::: DATA SECTION
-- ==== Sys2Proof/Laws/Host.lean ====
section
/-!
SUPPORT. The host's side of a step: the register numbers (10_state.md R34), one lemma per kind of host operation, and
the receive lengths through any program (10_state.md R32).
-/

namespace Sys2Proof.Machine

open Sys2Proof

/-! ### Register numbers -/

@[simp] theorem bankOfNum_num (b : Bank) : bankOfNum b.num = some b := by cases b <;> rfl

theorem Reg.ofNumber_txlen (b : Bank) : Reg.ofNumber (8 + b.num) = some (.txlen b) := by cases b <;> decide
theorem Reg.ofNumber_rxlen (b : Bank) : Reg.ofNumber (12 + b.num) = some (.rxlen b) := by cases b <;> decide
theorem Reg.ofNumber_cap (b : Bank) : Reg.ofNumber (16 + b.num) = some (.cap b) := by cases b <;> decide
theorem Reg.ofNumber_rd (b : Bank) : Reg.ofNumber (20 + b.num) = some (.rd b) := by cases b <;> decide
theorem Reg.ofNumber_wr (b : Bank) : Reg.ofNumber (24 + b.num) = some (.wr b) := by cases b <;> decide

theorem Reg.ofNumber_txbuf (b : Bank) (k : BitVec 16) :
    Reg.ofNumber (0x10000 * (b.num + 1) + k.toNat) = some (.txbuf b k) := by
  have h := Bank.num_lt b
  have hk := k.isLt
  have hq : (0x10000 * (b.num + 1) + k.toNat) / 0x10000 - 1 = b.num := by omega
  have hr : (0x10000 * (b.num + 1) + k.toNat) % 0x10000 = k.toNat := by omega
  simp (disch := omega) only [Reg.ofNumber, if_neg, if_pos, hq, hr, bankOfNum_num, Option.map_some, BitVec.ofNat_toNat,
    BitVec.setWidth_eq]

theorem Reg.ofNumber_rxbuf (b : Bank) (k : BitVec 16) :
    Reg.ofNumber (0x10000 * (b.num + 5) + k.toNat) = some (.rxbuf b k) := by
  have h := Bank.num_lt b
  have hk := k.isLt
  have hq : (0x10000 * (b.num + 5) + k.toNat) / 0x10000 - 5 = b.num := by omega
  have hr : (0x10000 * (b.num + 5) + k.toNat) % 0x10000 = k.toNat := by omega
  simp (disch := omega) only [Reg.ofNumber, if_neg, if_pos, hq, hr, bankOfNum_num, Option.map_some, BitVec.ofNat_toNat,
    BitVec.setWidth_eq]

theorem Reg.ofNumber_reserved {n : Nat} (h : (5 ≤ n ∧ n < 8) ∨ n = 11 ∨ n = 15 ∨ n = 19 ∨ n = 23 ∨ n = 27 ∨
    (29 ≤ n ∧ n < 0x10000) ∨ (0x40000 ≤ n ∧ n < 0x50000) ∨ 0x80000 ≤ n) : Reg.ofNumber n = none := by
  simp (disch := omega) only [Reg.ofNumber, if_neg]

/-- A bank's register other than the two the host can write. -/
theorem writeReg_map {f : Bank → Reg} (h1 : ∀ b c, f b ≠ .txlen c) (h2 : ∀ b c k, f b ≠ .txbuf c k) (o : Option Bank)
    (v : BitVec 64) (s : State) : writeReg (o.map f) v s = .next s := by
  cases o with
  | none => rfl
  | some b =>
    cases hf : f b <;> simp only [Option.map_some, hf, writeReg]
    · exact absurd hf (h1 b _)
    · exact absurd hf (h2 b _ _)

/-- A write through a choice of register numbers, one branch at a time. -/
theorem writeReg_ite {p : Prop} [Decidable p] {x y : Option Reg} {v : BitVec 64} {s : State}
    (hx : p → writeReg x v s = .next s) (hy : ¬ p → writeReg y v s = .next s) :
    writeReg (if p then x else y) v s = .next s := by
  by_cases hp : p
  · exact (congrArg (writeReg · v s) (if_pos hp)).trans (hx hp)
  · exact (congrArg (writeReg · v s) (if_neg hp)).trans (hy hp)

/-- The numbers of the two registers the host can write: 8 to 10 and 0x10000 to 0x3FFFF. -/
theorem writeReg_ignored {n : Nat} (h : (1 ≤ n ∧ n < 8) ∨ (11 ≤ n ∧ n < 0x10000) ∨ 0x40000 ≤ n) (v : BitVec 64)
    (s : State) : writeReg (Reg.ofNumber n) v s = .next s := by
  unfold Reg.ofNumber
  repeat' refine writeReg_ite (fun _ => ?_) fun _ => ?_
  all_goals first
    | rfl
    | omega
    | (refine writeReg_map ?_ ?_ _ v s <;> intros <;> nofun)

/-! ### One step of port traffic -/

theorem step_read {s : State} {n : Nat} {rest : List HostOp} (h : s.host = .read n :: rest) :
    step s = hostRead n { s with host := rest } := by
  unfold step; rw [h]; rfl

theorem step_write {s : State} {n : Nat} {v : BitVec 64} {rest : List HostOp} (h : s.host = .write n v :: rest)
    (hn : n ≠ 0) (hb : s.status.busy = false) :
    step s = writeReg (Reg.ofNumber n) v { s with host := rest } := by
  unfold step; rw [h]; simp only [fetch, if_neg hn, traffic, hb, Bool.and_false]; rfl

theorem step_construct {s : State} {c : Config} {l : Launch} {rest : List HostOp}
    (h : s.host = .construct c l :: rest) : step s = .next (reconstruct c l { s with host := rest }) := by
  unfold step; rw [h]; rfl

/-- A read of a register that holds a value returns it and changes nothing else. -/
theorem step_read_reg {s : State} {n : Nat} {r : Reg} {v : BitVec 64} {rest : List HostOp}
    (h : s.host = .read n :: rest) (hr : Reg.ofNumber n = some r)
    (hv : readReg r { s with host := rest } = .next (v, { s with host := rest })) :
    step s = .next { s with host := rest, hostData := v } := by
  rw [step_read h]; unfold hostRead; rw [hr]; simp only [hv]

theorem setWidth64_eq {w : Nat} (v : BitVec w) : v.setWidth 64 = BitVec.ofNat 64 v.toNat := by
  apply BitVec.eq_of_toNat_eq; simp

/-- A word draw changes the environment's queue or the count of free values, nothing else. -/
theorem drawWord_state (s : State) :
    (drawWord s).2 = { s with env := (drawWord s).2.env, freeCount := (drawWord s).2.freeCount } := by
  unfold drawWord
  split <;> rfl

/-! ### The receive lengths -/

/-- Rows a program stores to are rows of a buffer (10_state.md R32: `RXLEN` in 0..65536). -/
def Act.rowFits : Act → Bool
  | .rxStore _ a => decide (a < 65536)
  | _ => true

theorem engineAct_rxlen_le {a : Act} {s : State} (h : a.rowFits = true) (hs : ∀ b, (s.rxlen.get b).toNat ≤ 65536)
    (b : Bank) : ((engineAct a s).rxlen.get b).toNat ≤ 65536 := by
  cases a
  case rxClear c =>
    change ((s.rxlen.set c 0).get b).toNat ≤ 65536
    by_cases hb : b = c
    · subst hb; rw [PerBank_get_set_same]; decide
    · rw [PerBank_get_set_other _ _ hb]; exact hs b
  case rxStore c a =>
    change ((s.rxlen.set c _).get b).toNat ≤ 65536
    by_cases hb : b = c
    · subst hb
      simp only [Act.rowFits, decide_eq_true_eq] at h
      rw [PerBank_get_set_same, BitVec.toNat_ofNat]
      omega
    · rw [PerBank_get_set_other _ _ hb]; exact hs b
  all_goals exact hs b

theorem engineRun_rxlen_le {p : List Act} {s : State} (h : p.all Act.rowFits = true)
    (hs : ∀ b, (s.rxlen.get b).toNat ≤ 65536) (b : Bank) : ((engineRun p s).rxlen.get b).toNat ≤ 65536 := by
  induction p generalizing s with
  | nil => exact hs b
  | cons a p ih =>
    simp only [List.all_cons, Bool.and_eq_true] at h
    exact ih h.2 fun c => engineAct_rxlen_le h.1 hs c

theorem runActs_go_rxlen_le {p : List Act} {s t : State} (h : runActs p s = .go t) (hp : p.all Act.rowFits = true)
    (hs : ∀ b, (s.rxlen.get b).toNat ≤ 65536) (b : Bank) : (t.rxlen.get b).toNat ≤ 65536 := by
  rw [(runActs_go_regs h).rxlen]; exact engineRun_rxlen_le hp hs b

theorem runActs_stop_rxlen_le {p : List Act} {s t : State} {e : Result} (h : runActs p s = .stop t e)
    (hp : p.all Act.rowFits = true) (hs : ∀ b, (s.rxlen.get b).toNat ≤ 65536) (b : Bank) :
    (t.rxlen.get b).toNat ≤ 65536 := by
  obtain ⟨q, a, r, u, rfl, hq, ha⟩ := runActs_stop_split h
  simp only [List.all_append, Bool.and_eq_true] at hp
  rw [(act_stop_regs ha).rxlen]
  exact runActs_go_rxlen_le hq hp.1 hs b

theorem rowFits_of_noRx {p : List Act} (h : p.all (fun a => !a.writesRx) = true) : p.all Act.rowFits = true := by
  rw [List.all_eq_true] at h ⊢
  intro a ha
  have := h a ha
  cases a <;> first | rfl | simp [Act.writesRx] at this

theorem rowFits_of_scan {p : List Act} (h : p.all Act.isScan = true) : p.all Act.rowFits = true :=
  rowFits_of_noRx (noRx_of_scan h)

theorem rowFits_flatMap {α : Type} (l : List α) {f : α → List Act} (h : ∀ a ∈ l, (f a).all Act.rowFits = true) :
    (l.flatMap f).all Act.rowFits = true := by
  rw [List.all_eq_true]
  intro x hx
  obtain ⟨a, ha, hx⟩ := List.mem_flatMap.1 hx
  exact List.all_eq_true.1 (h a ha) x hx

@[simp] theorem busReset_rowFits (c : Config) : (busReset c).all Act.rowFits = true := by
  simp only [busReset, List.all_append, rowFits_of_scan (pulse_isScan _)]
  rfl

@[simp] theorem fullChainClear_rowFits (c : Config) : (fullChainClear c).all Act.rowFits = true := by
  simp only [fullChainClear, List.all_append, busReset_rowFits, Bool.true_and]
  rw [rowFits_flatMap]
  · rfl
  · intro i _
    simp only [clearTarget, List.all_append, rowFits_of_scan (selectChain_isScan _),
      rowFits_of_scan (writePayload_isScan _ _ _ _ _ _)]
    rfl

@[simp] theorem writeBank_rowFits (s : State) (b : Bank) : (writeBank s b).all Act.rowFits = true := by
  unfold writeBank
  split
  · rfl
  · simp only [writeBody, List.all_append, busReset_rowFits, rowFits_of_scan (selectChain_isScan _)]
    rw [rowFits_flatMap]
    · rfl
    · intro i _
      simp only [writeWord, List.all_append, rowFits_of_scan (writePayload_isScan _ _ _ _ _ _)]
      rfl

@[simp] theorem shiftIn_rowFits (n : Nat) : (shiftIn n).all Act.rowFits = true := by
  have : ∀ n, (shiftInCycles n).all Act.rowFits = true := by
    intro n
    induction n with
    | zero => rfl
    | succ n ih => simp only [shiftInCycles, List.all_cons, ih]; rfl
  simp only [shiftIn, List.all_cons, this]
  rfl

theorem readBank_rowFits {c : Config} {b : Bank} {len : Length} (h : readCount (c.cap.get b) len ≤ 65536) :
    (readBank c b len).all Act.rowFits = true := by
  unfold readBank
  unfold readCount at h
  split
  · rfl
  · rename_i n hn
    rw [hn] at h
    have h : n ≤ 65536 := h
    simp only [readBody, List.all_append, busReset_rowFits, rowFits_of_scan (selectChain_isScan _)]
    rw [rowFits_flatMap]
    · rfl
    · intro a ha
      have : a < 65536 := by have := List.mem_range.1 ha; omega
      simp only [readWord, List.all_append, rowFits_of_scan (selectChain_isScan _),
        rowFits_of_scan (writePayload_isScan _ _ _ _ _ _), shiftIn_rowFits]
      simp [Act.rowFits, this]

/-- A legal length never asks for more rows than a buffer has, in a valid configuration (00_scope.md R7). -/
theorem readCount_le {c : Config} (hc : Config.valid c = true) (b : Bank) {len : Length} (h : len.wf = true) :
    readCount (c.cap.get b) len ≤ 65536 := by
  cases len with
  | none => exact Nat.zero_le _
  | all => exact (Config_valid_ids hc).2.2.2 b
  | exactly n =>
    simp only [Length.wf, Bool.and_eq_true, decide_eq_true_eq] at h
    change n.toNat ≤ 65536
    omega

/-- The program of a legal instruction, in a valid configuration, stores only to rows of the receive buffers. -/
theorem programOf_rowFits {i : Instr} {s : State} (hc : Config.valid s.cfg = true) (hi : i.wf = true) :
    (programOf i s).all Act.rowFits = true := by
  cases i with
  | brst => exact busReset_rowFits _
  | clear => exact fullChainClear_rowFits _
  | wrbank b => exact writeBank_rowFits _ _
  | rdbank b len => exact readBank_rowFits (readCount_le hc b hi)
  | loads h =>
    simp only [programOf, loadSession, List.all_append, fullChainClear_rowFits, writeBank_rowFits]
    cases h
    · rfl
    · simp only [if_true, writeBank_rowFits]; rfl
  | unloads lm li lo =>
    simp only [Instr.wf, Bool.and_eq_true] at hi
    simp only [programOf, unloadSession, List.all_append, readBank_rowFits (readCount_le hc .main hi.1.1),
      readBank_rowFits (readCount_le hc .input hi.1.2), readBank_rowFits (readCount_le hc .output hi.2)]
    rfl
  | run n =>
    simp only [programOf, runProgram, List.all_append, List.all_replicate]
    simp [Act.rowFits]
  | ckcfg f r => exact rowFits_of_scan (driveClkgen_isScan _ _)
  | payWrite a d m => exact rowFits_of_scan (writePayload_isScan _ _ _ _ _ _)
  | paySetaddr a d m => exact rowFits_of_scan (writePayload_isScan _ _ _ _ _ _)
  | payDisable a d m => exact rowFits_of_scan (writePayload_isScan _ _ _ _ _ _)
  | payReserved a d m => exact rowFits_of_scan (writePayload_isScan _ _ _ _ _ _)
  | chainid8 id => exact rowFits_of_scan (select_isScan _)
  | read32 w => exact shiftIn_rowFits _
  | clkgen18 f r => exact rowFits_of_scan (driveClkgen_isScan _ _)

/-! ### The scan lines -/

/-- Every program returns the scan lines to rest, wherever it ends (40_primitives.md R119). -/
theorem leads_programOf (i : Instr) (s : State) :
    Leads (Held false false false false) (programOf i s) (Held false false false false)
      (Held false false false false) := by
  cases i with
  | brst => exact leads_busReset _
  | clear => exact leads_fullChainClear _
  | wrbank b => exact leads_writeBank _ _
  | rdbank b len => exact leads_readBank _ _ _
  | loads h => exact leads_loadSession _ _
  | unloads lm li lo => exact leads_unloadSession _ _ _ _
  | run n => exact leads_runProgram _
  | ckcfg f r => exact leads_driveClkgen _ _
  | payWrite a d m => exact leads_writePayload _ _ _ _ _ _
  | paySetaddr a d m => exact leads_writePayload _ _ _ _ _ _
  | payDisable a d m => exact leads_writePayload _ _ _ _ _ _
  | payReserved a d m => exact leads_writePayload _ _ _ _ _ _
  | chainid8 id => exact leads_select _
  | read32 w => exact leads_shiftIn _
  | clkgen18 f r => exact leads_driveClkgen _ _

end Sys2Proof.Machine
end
::::::
**WORK TO BE COMPLETED**
Check each line above for the string "induction" and copy the ones that have it.

**WRITTEN ANSWER**
  induction p generalizing s with
    induction n with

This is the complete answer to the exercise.